**WHAT TO DO**
Each line in the entries below that holds the word "fscan" belongs in the answer.

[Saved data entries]
/-- A full round of DecryptBlock (R111). -/
theorem issue_decryptRoundProgram {s : State} {round : Nat} (hround : round ≤ nrOf s.variant) (k : Nat) (b : Block)
    (rest : List (Nat × Instr)) :
    issue (decryptRoundProgram round ++ rest) (atRound s k b) =
      issue rest (atRound s round (invMixColumns (addRoundKey s.rks round (invSubBytes (invShiftRows b))))) := by
  simp only [decryptRoundProgram, List.cons_append, List.nil_append]
  rw [issue_onState exec_invShiftRows, issue_onState exec_invSubBytes, issue_addRoundKey hround,
    issue_onState exec_invMixColumns]

/-- The encryption loop: `n` rounds after round `r` end with round `r + n` in `RND`. -/
theorem issue_encryptRounds {s : State} (rest : List (Nat × Instr)) {n r : Nat} (b : Block)
    (hn : r + n ≤ nrOf s.variant) :
    issue ((List.range' (r + 1) n).flatMap encryptRoundProgram ++ rest) (atRound s r b) =
      issue rest (atRound s (r + n) (encryptRounds s.rks n (r + 1) b)) := by
  induction n generalizing r b with
  | zero => rfl
  | succ n ih =>
    rw [List.range'_succ, List.flatMap_cons, List.append_assoc, issue_encryptRoundProgram (by omega), ih _ (by omega),
      encryptRounds, Nat.add_right_comm r 1 n, Nat.add_assoc r n 1]

/-- The decryption loop: rounds `n` down to 1, after round `n + 1`, end with 1 in `RND`. -/
theorem issue_decryptRounds {s : State} (rest : List (Nat × Instr)) {n : Nat} (b : Block)
    (hn : n ≤ nrOf s.variant) :
    issue ((List.range' 1 n).reverse.flatMap decryptRoundProgram ++ rest) (atRound s (n + 1) b) =
      issue rest (atRound s 1 (decryptRounds s.rks n b)) := by
  induction n generalizing b with
  | zero => rfl
  | succ n ih =>
    rw [List.range'_1_concat, List.reverse_concat, List.flatMap_cons, List.append_assoc, Nat.add_comm 1 n,
      issue_decryptRoundProgram hn, ih _ (by omega), decryptRounds]

theorem nrOf_pos (v : Variant) : 0 < nrOf v := by cases v <;> decide

/-- The encryption program leaves what `encryptBlock` leaves: round key 0, the loop, the final round (R110). -/
theorem issue_encryptProgram (s : State) : issue (encryptProgram (nrOf s.variant)) s = .next (encryptState s) := by
  have hloop : 0 + (nrOf s.variant - 1) ≤ nrOf s.variant := by omega
  rw [encryptState_eq_atRound, encryptBlock, encryptProgram, List.append_assoc, List.singleton_append]
  change issue _ (atRound s s.rnd s.st) = _
  rw [issue_addRoundKey (Nat.zero_le _), issue_encryptRounds _ _ hloop, issue_onState exec_subBytes,
    issue_onState exec_shiftRows, issue_addRoundKey le_rfl, issue]

/-- The decryption program leaves what `decryptBlock` leaves: round key Nr, the loop, the final step (R111). -/
theorem issue_decryptProgram (s : State) : issue (decryptProgram (nrOf s.variant)) s = .next (decryptState s) := by
  have hloop (b : Block) (rest : List (Nat × Instr)) :=
    issue_decryptRounds rest b (Nat.sub_le (nrOf s.variant) 1)
  rw [Nat.sub_add_cancel (nrOf_pos s.variant)] at hloop
  rw [decryptState_eq_atRound, decryptBlock, decryptProgram, List.append_assoc, List.singleton_append]
  change issue _ (atRound s s.rnd s.st) = _
  rw [issue_addRoundKey le_rfl, hloop, issue_onState exec_invShiftRows, issue_onState exec_invSubBytes,
    issue_addRoundKey (Nat.zero_le _), issue]

/-! The number of micro-operations: four to a round; the first round key and the final round are four together. -/

theorem length_flatMap_rounds {program : Nat → List (Nat × Instr)} (h : ∀ r, (program r).length = 4)
    (rounds : List Nat) : (rounds.flatMap program).length = 4 * rounds.length := by
  simp only [List.length_flatMap, h, List.map_const', List.sum_replicate, smul_eq_mul, mul_comm]

theorem length_encryptProgram {nr : Nat} (hnr : 0 < nr) : (encryptProgram nr).length = 4 * nr := by
  rw [encryptProgram, List.length_append, List.length_append, length_flatMap_rounds fun _ => rfl, List.length_range']
  simp only [List.length_cons, List.length_nil]
  omega

theorem length_decryptProgram {nr : Nat} (hnr : 0 < nr) : (decryptProgram nr).length = 4 * nr := by
  rw [decryptProgram, List.length_append, List.length_append, length_flatMap_rounds fun _ => rfl, List.length_reverse,
    List.length_range']
  simp only [List.length_cons, List.length_nil]
  omega
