-- ==== Sys2Proof/Machine/Container.lean ====
section
/-! DEFINITION. The container commands (44_container.md), from acceptance on. -/

namespace Sys2Proof.Machine

/-- HWRITE (44_container.md R202). -/
def execHwrite (s : State) : Host.Outcome State Fault Refusal := issue .hwrite [.hwrite] s

/-- HREAD (R203). -/
def execHread (s : State) : Host.Outcome State Fault Refusal := issue .hread [.hread] s

/-- ENCODE's rule: its length check, then the rules it runs, in order (R205). -/
def encodeTasks : List Task :=
  [.encodeLength, .fclr, .fscan, .hwrite, .tbuild, .cgen, .pscan, .pflush]

/-- ENCODE (R205). -/
def execEncode (s : State) : Host.Outcome State Fault Refusal := issue .encode encodeTasks s

/-- DECODE's rule: OUT_COUNT <- 0, then the rules it runs, in order (R206). -/
def decodeTasks : List Task := [.decodeStart, .hread, .tbuild, .udecall]

/-- DECODE (R206). -/
def execDecode (s : State) : Host.Outcome State Fault Refusal := issue .decode decodeTasks s

end Sys2Proof.Machine
end

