-- ==== Sys2Proof/Certificates/Slice0/Obligations.lean ====
section
/-! DEFINITION. The statements for the provers. Each docstring names the rule of spec/ it formalises. -/

open Sys2Proof Sys2Proof.Machine

/-! ## Encoding -/

/-- 30_encoding.md R90, R97, R98, R101: one word per command and back, every SYM included. -/
def Obligations.DecodeInvertsEncode : Prop :=
  (∀ i : Instr, decode (encode i) = .ok i ∧ decodeTableWord 32 (encode i).toNat = some i) ∧
  ∀ (v : Word) (i : Instr), decode v = .ok i → encode i = v

/-- 30_encoding.md R93: the opcode map as mask and match. -/
def Obligations.OpcodeMap : Prop :=
  let rows : List (Word × Word × (Sym → Instr)) :=
    [(0xFFFFFFFF, 0x00, fun _ => .nop), (0xFFFFFFFF, 0x01, fun _ => .sreset), (0xFFFFFFFF, 0x10, fun _ => .fclr),
     (0xFFFF00FF, 0x11, .fadd), (0xFFFF00FF, 0x12, .fset), (0xFFFFFFFF, 0x13, fun _ => .fscan),
     (0xFFFFFFFF, 0x14, fun _ => .fwidth), (0xFFFFFFFF, 0x20, fun _ => .tbuild), (0xFFFFFFFF, 0x30, fun _ => .cgen),
     (0xFFFF00FF, 0x40, .psym), (0xFFFFFFFF, 0x41, fun _ => .pscan), (0xFFFFFFFF, 0x42, fun _ => .pflush),
     (0xFFFFFFFF, 0x48, fun _ => .udec), (0xFFFFFFFF, 0x49, fun _ => .udecall), (0xFFFFFFFF, 0x50, fun _ => .hwrite),
     (0xFFFFFFFF, 0x51, fun _ => .hread), (0xFFFFFFFF, 0x58, fun _ => .encode), (0xFFFFFFFF, 0x59, fun _ => .decode)]
  ∀ (v : Word) (i : Instr),
    decode v = .ok i ↔ ∃ row ∈ rows, v &&& row.1 = row.2.1 ∧ i = row.2.2 (v.extractLsb' 8 8)

/-- 30_encoding.md R94: when a word is illegal, and what it then does. -/
def Obligations.IllegalWords : Prop :=
  (∀ v : Word, (∃ e, decode v = .error e) ↔
    (v.extractLsb' 0 8).toNat ∉ [0x00, 0x01, 0x10, 0x11, 0x12, 0x13, 0x14, 0x20, 0x30, 0x40, 0x41, 0x42, 0x48, 0x49,
        0x50, 0x51, 0x58, 0x59] ∨
      v.extractLsb' 16 16 ≠ 0 ∨
      ((v.extractLsb' 0 8).toNat ∉ [0x11, 0x12, 0x40] ∧ v.extractLsb' 8 8 ≠ 0)) ∧
  ∀ (v : Word) (s : State), s.busy = false → s.err = false → (∃ e, decode v = .error e) →
    cmdWrite v s = .next (raise .illegalCommand 0 none (some (v.extractLsb' 0 8)) .src s)

/-- 30_encoding.md R101: the words of the commands, written out, and the illegal examples. -/
def Obligations.SampleWords : Prop :=
  [0x00000000, 0x00000001, 0x00000010, 0x0000AB11, 0x0000AB12, 0x00000013, 0x00000014, 0x00000020, 0x00000030,
    0x0000AB40, 0x00000041, 0x00000042, 0x00000048, 0x00000049, 0x00000050, 0x00000051, 0x00000058, 0x00000059].map
      (fun v : Word => (decode v).toOption) =
    [Instr.nop, .sreset, .fclr, .fadd 0xAB, .fset 0xAB, .fscan, .fwidth, .tbuild, .cgen, .psym 0xAB, .pscan, .pflush,
      .udec, .udecall, .hwrite, .hread, .encode, .decode].map some ∧
  [0x00000002, 0x00010010, 0x00000120].map (fun v : Word => (decode v).toOption) = [none, none, none]

/-! ## A step and the arrival of a command -/

/-- 20_memory.md R79, 30_encoding.md R95: where the host moves and its next transaction is a CMD write, the step runs the
decoded command on the state with that transaction taken off; where the Core moves, it goes on from its position; where
neither can move the state stays (60_exceptions.md R255). Who moves where both can is the model's schedule (log 4), and the
unchanged state of the last clause is the model's choice (log 9). -/
def Obligations.StepRunsDecodedCommand : Prop :=
  (∀ (s : State) (v : Word) (rest : List HostOp), s.hostOps = .wr 0x00 v :: rest →
    (coreReady s = false ∨ s.sched.head? = some .host) →
    let u : State := { s with hostOps := rest, sched := if coreReady s then s.sched.tail else s.sched }
    (∀ i, decode v = .ok i → step s = exec i u) ∧
    (∀ e, decode v = .error e → step s = issueIllegal v u)) ∧
  (∀ s : State, coreReady s = true → (s.hostOps = [] ∨ s.sched.head? ≠ some .host) → step s = resume s) ∧
  ∀ s : State, coreReady s = false → s.hostOps = [] → step s = .next s

/-- A word placed where the next step takes its command from runs as that command. How it is placed is the model's choice
(log 6). -/
def Obligations.FetchedWordRuns : Prop :=
  ∀ (s : State) (w : Nat) (i : Instr), w < 2 ^ 32 → decode (BitVec.ofNat 32 w) = .ok i →
    step (s.withFetchWord 32 w) = exec i s

/-- 70_reset_and_hazards.md R277: while BUSY = 1 only the legal SRESET word is taken. -/
def Obligations.BusyDropsCommands : Prop :=
  ∀ (v : Word) (s : State), s.busy = true →
    (v = 0x00000001 → ∃ t, cmdWrite v s = .next t ∧ t.busy = false ∧ t.cmdOvr = false) ∧
    (v ≠ 0x00000001 → cmdWrite v s = .next { s with cmdOvr := true })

**RESPONSE BELOW**
  [.encodeLength, .fclr, .fscan, .hwrite, .tbuild, .cgen, .pscan, .pflush]
     (0xFFFF00FF, 0x11, .fadd), (0xFFFF00FF, 0x12, .fset), (0xFFFFFFFF, 0x13, fun _ => .fscan),
    [Instr.nop, .sreset, .fclr, .fadd 0xAB, .fset 0xAB, .fscan, .fwidth, .tbuild, .cgen, .psym 0xAB, .pscan, .pflush,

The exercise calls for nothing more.